**Directions**
The records appear below. Copy each one exactly.

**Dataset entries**
:::

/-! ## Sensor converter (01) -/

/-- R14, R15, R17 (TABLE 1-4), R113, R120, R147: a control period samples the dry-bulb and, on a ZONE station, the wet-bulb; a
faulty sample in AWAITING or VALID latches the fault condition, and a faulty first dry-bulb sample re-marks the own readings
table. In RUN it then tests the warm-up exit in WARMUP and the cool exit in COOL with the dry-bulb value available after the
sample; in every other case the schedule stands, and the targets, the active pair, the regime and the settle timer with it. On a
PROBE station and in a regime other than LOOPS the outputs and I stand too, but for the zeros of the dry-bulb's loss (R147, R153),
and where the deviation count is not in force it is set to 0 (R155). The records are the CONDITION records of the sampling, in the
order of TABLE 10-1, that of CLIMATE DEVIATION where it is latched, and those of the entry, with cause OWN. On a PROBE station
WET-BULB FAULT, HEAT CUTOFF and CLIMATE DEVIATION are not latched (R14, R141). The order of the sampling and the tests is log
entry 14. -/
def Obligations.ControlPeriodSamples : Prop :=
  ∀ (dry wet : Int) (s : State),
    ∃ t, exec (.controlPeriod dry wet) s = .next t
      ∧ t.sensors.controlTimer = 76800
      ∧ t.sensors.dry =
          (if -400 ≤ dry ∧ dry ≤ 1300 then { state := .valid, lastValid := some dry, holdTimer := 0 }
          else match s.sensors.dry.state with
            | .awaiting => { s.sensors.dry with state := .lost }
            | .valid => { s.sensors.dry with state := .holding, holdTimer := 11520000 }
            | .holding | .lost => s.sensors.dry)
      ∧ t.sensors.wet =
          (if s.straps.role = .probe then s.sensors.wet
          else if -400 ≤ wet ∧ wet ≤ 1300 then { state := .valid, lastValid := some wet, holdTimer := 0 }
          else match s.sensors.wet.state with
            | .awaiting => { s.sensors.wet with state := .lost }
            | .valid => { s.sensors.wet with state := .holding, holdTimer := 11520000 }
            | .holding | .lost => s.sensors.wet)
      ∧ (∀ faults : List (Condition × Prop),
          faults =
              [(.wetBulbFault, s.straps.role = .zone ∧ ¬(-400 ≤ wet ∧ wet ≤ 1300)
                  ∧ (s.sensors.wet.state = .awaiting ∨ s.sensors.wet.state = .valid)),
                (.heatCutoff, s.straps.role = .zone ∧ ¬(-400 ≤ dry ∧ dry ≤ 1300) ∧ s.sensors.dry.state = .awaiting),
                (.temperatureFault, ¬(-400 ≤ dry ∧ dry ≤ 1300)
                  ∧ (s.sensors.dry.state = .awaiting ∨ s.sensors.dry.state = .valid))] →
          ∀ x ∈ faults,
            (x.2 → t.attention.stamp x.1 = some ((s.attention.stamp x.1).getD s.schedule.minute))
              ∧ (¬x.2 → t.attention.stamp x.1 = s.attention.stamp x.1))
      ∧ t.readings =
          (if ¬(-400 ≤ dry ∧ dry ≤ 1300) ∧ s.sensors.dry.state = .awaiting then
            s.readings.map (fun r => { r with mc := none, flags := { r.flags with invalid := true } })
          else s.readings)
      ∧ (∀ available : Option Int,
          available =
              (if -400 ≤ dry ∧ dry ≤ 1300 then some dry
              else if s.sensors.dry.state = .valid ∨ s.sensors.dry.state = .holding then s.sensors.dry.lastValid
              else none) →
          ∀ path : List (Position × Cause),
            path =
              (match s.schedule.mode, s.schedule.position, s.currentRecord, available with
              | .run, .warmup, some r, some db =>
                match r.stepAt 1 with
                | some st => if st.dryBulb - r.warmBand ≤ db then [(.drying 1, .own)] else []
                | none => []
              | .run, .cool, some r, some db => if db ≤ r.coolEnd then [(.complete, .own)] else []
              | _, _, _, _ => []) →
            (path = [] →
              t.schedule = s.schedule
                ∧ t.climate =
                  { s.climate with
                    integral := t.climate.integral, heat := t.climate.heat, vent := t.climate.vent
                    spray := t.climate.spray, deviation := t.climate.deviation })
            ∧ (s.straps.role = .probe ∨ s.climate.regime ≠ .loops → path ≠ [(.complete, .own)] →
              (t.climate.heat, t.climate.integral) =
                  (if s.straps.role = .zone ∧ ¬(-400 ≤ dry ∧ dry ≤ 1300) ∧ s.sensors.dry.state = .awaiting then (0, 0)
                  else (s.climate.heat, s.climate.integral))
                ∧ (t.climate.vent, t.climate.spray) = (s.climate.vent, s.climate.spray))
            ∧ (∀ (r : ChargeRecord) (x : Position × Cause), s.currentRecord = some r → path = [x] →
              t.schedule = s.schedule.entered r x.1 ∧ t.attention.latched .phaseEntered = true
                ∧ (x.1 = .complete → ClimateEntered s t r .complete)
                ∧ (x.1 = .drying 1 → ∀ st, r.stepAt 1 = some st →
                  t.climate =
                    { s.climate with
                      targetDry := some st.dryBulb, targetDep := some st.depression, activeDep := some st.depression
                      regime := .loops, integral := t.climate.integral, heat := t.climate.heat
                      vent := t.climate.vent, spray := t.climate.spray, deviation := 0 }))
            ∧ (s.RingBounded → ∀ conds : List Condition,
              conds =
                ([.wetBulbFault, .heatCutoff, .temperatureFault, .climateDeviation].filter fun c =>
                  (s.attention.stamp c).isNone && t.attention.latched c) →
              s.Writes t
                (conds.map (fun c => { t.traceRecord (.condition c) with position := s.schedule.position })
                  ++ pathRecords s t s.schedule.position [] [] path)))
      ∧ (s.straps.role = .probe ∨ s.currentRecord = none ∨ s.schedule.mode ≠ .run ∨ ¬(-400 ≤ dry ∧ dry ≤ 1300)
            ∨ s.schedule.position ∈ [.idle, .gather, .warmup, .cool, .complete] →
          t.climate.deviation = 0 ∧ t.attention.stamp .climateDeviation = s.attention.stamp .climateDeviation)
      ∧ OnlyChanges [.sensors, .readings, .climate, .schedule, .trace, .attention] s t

:::

**Exercise result**
/-! ## Sensor converter (01) -/

/-- R14, R15, R17 (TABLE 1-4), R113, R120, R147: a control period samples the dry-bulb and, on a ZONE station, the wet-bulb; a
faulty sample in AWAITING or VALID latches the fault condition, and a faulty first dry-bulb sample re-marks the own readings
table. In RUN it then tests the warm-up exit in WARMUP and the cool exit in COOL with the dry-bulb value available after the
sample; in every other case the schedule stands, and the targets, the active pair, the regime and the settle timer with it. On a
PROBE station and in a regime other than LOOPS the outputs and I stand too, but for the zeros of the dry-bulb's loss (R147, R153),
and where the deviation count is not in force it is set to 0 (R155). The records are the CONDITION records of the sampling, in the
order of TABLE 10-1, that of CLIMATE DEVIATION where it is latched, and those of the entry, with cause OWN. On a PROBE station
WET-BULB FAULT, HEAT CUTOFF and CLIMATE DEVIATION are not latched (R14, R141). The order of the sampling and the tests is log
entry 14. -/
def Obligations.ControlPeriodSamples : Prop :=
  ∀ (dry wet : Int) (s : State),
    ∃ t, exec (.controlPeriod dry wet) s = .next t
      ∧ t.sensors.controlTimer = 76800
      ∧ t.sensors.dry =
          (if -400 ≤ dry ∧ dry ≤ 1300 then { state := .valid, lastValid := some dry, holdTimer := 0 }
          else match s.sensors.dry.state with
            | .awaiting => { s.sensors.dry with state := .lost }
            | .valid => { s.sensors.dry with state := .holding, holdTimer := 11520000 }
            | .holding | .lost => s.sensors.dry)
      ∧ t.sensors.wet =
          (if s.straps.role = .probe then s.sensors.wet
          else if -400 ≤ wet ∧ wet ≤ 1300 then { state := .valid, lastValid := some wet, holdTimer := 0 }
          else match s.sensors.wet.state with
            | .awaiting => { s.sensors.wet with state := .lost }
            | .valid => { s.sensors.wet with state := .holding, holdTimer := 11520000 }
            | .holding | .lost => s.sensors.wet)
      ∧ (∀ faults : List (Condition × Prop),
          faults =
              [(.wetBulbFault, s.straps.role = .zone ∧ ¬(-400 ≤ wet ∧ wet ≤ 1300)
                  ∧ (s.sensors.wet.state = .awaiting ∨ s.sensors.wet.state = .valid)),
                (.heatCutoff, s.straps.role = .zone ∧ ¬(-400 ≤ dry ∧ dry ≤ 1300) ∧ s.sensors.dry.state = .awaiting),
                (.temperatureFault, ¬(-400 ≤ dry ∧ dry ≤ 1300)
                  ∧ (s.sensors.dry.state = .awaiting ∨ s.sensors.dry.state = .valid))] →
          ∀ x ∈ faults,
            (x.2 → t.attention.stamp x.1 = some ((s.attention.stamp x.1).getD s.schedule.minute))
              ∧ (¬x.2 → t.attention.stamp x.1 = s.attention.stamp x.1))
      ∧ t.readings =
          (if ¬(-400 ≤ dry ∧ dry ≤ 1300) ∧ s.sensors.dry.state = .awaiting then
            s.readings.map (fun r => { r with mc := none, flags := { r.flags with invalid := true } })
          else s.readings)
      ∧ (∀ available : Option Int,
          available =
              (if -400 ≤ dry ∧ dry ≤ 1300 then some dry
              else if s.sensors.dry.state = .valid ∨ s.sensors.dry.state = .holding then s.sensors.dry.lastValid
              else none) →
          ∀ path : List (Position × Cause),
            path =
              (match s.schedule.mode, s.schedule.position, s.currentRecord, available with
              | .run, .warmup, some r, some db =>
                match r.stepAt 1 with
                | some st => if st.dryBulb - r.warmBand ≤ db then [(.drying 1, .own)] else []
                | none => []
              | .run, .cool, some r, some db => if db ≤ r.coolEnd then [(.complete, .own)] else []
              | _, _, _, _ => []) →
            (path = [] →
              t.schedule = s.schedule
                ∧ t.climate =
                  { s.climate with
                    integral := t.climate.integral, heat := t.climate.heat, vent := t.climate.vent
                    spray := t.climate.spray, deviation := t.climate.deviation })
            ∧ (s.straps.role = .probe ∨ s.climate.regime ≠ .loops → path ≠ [(.complete, .own)] →
              (t.climate.heat, t.climate.integral) =
                  (if s.straps.role = .zone ∧ ¬(-400 ≤ dry ∧ dry ≤ 1300) ∧ s.sensors.dry.state = .awaiting then (0, 0)
                  else (s.climate.heat, s.climate.integral))
                ∧ (t.climate.vent, t.climate.spray) = (s.climate.vent, s.climate.spray))
            ∧ (∀ (r : ChargeRecord) (x : Position × Cause), s.currentRecord = some r → path = [x] →
              t.schedule = s.schedule.entered r x.1 ∧ t.attention.latched .phaseEntered = true
                ∧ (x.1 = .complete → ClimateEntered s t r .complete)
                ∧ (x.1 = .drying 1 → ∀ st, r.stepAt 1 = some st →
                  t.climate =
                    { s.climate with
                      targetDry := some st.dryBulb, targetDep := some st.depression, activeDep := some st.depression
                      regime := .loops, integral := t.climate.integral, heat := t.climate.heat
                      vent := t.climate.vent, spray := t.climate.spray, deviation := 0 }))
            ∧ (s.RingBounded → ∀ conds : List Condition,
              conds =
                ([.wetBulbFault, .heatCutoff, .temperatureFault, .climateDeviation].filter fun c =>
                  (s.attention.stamp c).isNone && t.attention.latched c) →
              s.Writes t
                (conds.map (fun c => { t.traceRecord (.condition c) with position := s.schedule.position })
                  ++ pathRecords s t s.schedule.position [] [] path)))
      ∧ (s.straps.role = .probe ∨ s.currentRecord = none ∨ s.schedule.mode ≠ .run ∨ ¬(-400 ≤ dry ∧ dry ≤ 1300)
            ∨ s.schedule.position ∈ [.idle, .gather, .warmup, .cool, .complete] →
          t.climate.deviation = 0 ∧ t.attention.stamp .climateDeviation = s.attention.stamp .climateDeviation)
      ∧ OnlyChanges [.sensors, .readings, .climate, .schedule, .trace, .attention] s t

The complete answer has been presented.